Berlin – Seine Heimspiel-Premiere hatte sich Julian Nagelsmann (36) anders vorgestellt. Wobei das Testspiel gegen die Türkei, das im Berliner Olympiastadion mit 2:3 (1:2) verloren ging, eher als Auswärtspartie gewertet werden müsste. Den Ton auf den ausverkauften Rängen gaben nämlich die türkischen Anhänger lautstark an. Bei jedem Ballkontakt der DFB-Auswahl schrillte ein ohrenbetäubendes Pfeifkonzert, vor allem, wenn Kapitän Ilkay Gündogan (33) das Leder am Fuß hatte.
Allerdings wäre es zu einfach argumentiert, die Niederlage mit der hitzigen Atmosphäre zu begründen. Abgesehen von den ersten 20 Minuten strahlte Deutschland nicht die erwartete Dominanz und den erhofften Esprit aus. Das hatte zur Folge, dass sich die Bundestrainer-Bilanz von Nagelsmann nun wie folgt liest: drei Spiele, ein Sieg, ein Remis und eine Niederlage. „Wir sind nicht genügend an unsere Grenzen gegangen“, bilanzierte der 36-Jährige und ging mit seinem Team nicht gerade zimperlich um: „Einige Spieler hatten nicht die hundertprozentige Überzeugung, den Willen.“ Dabei waren das die beiden Attribute, die Nagelsmann bei seinem Amtsantritt mit Hinblick auf die Heim-Europameisterschaf gefordert hatte.
Gündogan sprach am RTL-Mikrofon davon, dass die Mannschaft nach der Anfangsphase und dem Treffer von Kai Havertz (24) zum 1:0 nach fünf Minuten nicht mehr zielstrebig genug gewesen sei und den Ball nicht mehr gut bewegt habe: „Die Türken haben es im Mann gegen Mann gut gespielt und wir haben keine Lösungen gefunden. Wir waren nicht aggressiv genug – und man muss auch ehrlich sagen, dass ihre Tore auch nach Fehlern von uns fallen. So ist es schwer gegen, egal welchen Gegner, zurückzukommen. Wir waren einfach zu passiv.“ In den zehn Spielen des Jahres hat das DFB-Team 20 Gegentore bekommen.
Nach einem türkischen Doppelschlag kurz vor der Halbzeit, bei dem sowohl Benjamin Henrichs (26) als auch Leroy Sané (27) schlecht aussahen, ging es mit einem 1:2 in die Kabine. Der schnelle Ausgleich durch Niclas Füllkrug (30) nach Wiederanpfiff war nur ein kurzes Aufbäumen, ehe Yusuf Sari per Strafstoß die DFB-Pleite besiegelte (71.) – EM-Alarm statt EM-Euphorie!

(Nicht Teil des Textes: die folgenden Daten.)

-- ==== Sys2Proof/Machine/Ops.lean ====
section
/-! DEFINITION. The named operations over memory, registers, the stack and the display, the pc advance, fetching a
word, raising a fault, and loading a program. -/

namespace Sys2Proof.Machine

/-! ### Main memory (20_memory.md R31 to R37) -/

/-- What an address reads as that no one has written: the contents after reset (R32), the font table at 0x050 to
0x09F and zero elsewhere. -/
def Memory.blank (a : Nat) : Byte :=
  if Config.fontBase ≤ a ∧ a < Config.fontBase + Config.fontLen then font.getD (a - Config.fontBase) 0 else 0

/-- The byte listed for an address, if one is. -/
def Memory.lookup : Memory → Nat → Option Byte
  | [], _ => none
  | (b, v) :: m, a => if a = b then some v else Memory.lookup m a

/-- `MemRead(addr, 1)` (R36): `none` when `addr > 0xFFF`, where the calling rule raises the fault it names; the
address is never reduced modulo 4096. -/
def Memory.read (m : Memory) (a : Nat) : Option Byte :=
  if a < Config.memSize then some ((m.lookup a).getD (Memory.blank a)) else none

/-- Puts a byte into the list, or removes the entry when the byte is what the unlisted address reads as. -/
def Memory.insert : Memory → Nat → Byte → Memory
  | [], a, v => if v = Memory.blank a then [] else [(a, v)]
  | (b, w) :: m, a, v =>
    if a < b then (if v = Memory.blank a then (b, w) :: m else (a, v) :: (b, w) :: m)
    else if a = b then (if v = Memory.blank a then m else (a, v) :: m)
    else (b, w) :: Memory.insert m a v

/-- `MemWrite(addr, 1, v)` for addr in 0x000 to 0xFFF (R37): used by the loader only, no instruction performs it.
Outside that range there is nothing to write. -/
def Memory.write (m : Memory) (a : Nat) (v : Byte) : Memory :=
  if a < Config.memSize then m.insert a v else m

/-- Writes bytes at rising addresses from `a`: the loader's "load bytes at base address" (70_reset_and_hazards.md
R153). -/
def Memory.load (m : Memory) (a : Nat) : List Byte → Memory
  | [] => m
  | b :: bs => Memory.load (m.write a b) (a + 1) bs

/-- The `k` bytes from address `a` on, in ascending order; `none` when one of them lies beyond 0xFFF. The address is
an integer, not wrapped (44_display.md R123). -/
def Memory.readRun (m : Memory) (a : Nat) : Nat → Option (List Byte)
  | 0 => some []
  | k + 1 =>
    match m.read a, Memory.readRun m (a + 1) k with
    | some b, some bs => some (b :: bs)
    | _, _ => none

/-- The canonical form of memory. -/
abbrev Memory.wf (m : Memory) : Prop :=
  m.Pairwise (fun c d => c.1 < d.1) ∧ ∀ c ∈ m, c.1 < Config.memSize ∧ c.2 ≠ Memory.blank c.1

/-! ### Registers (10_state.md R11, R13, R14) -/

/-- `V[r]`. -/
def State.v (s : State) (r : Nibble) : Byte := s.V[r.toNat]'(r.isLt)

/-- `V[r] <- b`; no register is hardwired. -/
def State.setV (s : State) (r : Nibble) (b : Byte) : State := { s with V := s.V.set r.toNat b r.isLt }

/-- The number of VF, the flag register (10_state.md R12). -/
def vf : Nibble := 0xF

/-- `I <- w`. -/
def State.setI (s : State) (w : Word) : State := { s with I := w }

/-- `pc <- w`. -/
def State.jump (s : State) (w : Word) : State := { s with pc := w }

/-- Phase 2 of the step: "Advance pc by 2 unconditionally before executing" (40_step_cycle.md R72). -/
def State.advance (s : State) : State := { s with pc := s.pc + 2 }

/-- A skip: 2 more on pc when the condition holds (41_control_flow.md section 3). -/
def State.skipIf (s : State) (c : Bool) : State := if c then { s with pc := s.pc + 2 } else s

/-! ### The return-address stack (10_state.md R15, R16) -/

/-- `stack[k]`. -/
def State.slot (s : State) (k : Fin Config.stackDepth) : Word := s.stack[k.val]

/-- `stack[sp] <- w; sp <- sp + 1`, the post-increment push; `none` when `sp >= 16`. -/
def State.push (s : State) (w : Word) : Option State :=
  if h : s.sp.toNat < Config.stackDepth then some { s with stack := s.stack.set s.sp.toNat w h, sp := s.sp + 1 }
  else none

/-! ### The display bitmap (20_memory.md R40 to R43) -/

/-- `DispGet(px, py)`; a call outside the grid cannot be written. -/
def Disp.get (d : Disp) (px : Fin Config.dispW) (py : Fin Config.dispH) : Bool := d[py.val][px.val]

/-- `DispSet(px, py, b)`. -/
def Disp.put (d : Disp) (px : Fin Config.dispW) (py : Fin Config.dispH) (b : Bool) : Disp :=
  d.set py.val (d[py.val].set px.val b)

/-- The bitmap that `DispClear()` leaves: every pixel false. -/
def Disp.clear : Disp := Vector.replicate Config.dispH (Vector.replicate Config.dispW false)

/-- The pixel of a state's display. -/
def State.pixel (s : State) (px : Fin Config.dispW) (py : Fin Config.dispH) : Bool := s.disp.get px py

/-- The display replaced as a whole. -/
def State.setDisp (s : State) (d : Disp) : State := { s with disp := d }

/-! ### Faults (60_exceptions.md R131 to R133) -/

/-- The code of a cause (R131). DESIGN CHOICE (the spec's numbering, D18), log 19. -/
def Fault.code : Fault → Nat
  | .fetchOutOfRange => 1
  | .stackOverflow => 2
  | .dataReadOutOfRange => 3

/-- Taking a fault (R132): the latch records the cause and pc, and every other component is exactly as before the
step. It is applied to the state at the START of the step, where pc is still `a`, so nothing has to be undone
(40_step_cycle.md R75). There is no vector, no handler and NO RETURN (R133): only reset clears the latch. -/
def State.raise (s : State) (cause : Fault) : State := { s with fault := some ⟨cause, s.pc⟩ }

/-! ### Fetch (40_step_cycle.md R71) -/

/-- The word at pc; `none` where the step raises FetchOutOfRange: at `pc >= FETCH_FAULT_MIN`, or where a byte lies
beyond memory, which a legal `FETCH_FAULT_MIN` rules out. -/
def State.fetch (s : State) : Option Word :=
  if fetchFaultMin ≤ s.pc then none
  else
    match s.mem.read s.pc.toNat, s.mem.read (s.pc.toNat + 1) with
    | some byte0, some byte1 => some (wordOfBytes byte0 byte1)
    | _, _ => none

/-! ### Reset with a program (70_reset_and_hazards.md R150, R153) -/

/-- `reset(FONT, PROGRAM)` with the default font: the program is written "verbatim into Memory starting at address
0x200"; an image longer than 3584 bytes is refused. -/
def State.resetWith (program : List Byte) : Option State :=
  if imageWellFormed program then some { State.reset with mem := State.reset.mem.load Config.progBase program }
  else none

/-- The state with the two bytes of a word stored where the next fetch reads: the loader's move, for one word. -/
def State.placeWord (s : State) (w : Word) : State := { s with mem := s.mem.load s.pc.toNat (bytesOfWord w) }

end Sys2Proof.Machine
end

„Wir lassen uns nicht unterkriegen. Es ist unser Job, weiterzumachen“, gab sich Thomas Müller (34) kämpferisch – und dürfte seinem Bundestrainer damit aus der Seele gesprochen haben. Nagelsmann verbittet sich in der jetzigen frühen Phase seiner Amtszeit Schwarz-Weiß-Denken: „Wir können jetzt alles schlecht sehen, da werden wir aber nicht weiterkommen als Fußball-Nation. Ich bin weit davon entfernt, alles negativ zu sehen. Sinnvoll ist es nicht, schwarz-zusehen, davon werden wir nicht besser.“ DFB-Präsident Bernd Neuendorf warnt bei Bild-TV: „Wir gefallen uns oft darin, in eine toxische Situation zu kommen. Wir müssen Stärken stärken.“
Was hilft, sind Siege. Im besten Fall bereits am Dienstag in Wien gegen Österreich (20.45 Uhr, ZDF). Das weiß auch Routinier Müller: „Das Schöne ist, dass es nicht das letzte Spiel dieser Länderspiel-Periode ist. Wir haben am Dienstag noch mal eine Chance – und deswegen geht unser Blick schon jetzt Richtung Österreich.“
Sollte diese Partie ebenfalls in die Hose gehen, werden die EM-Alarmglocken ähnlich laut schrillen wie die Pfiffe der türkischen Fans in Berlin gellten.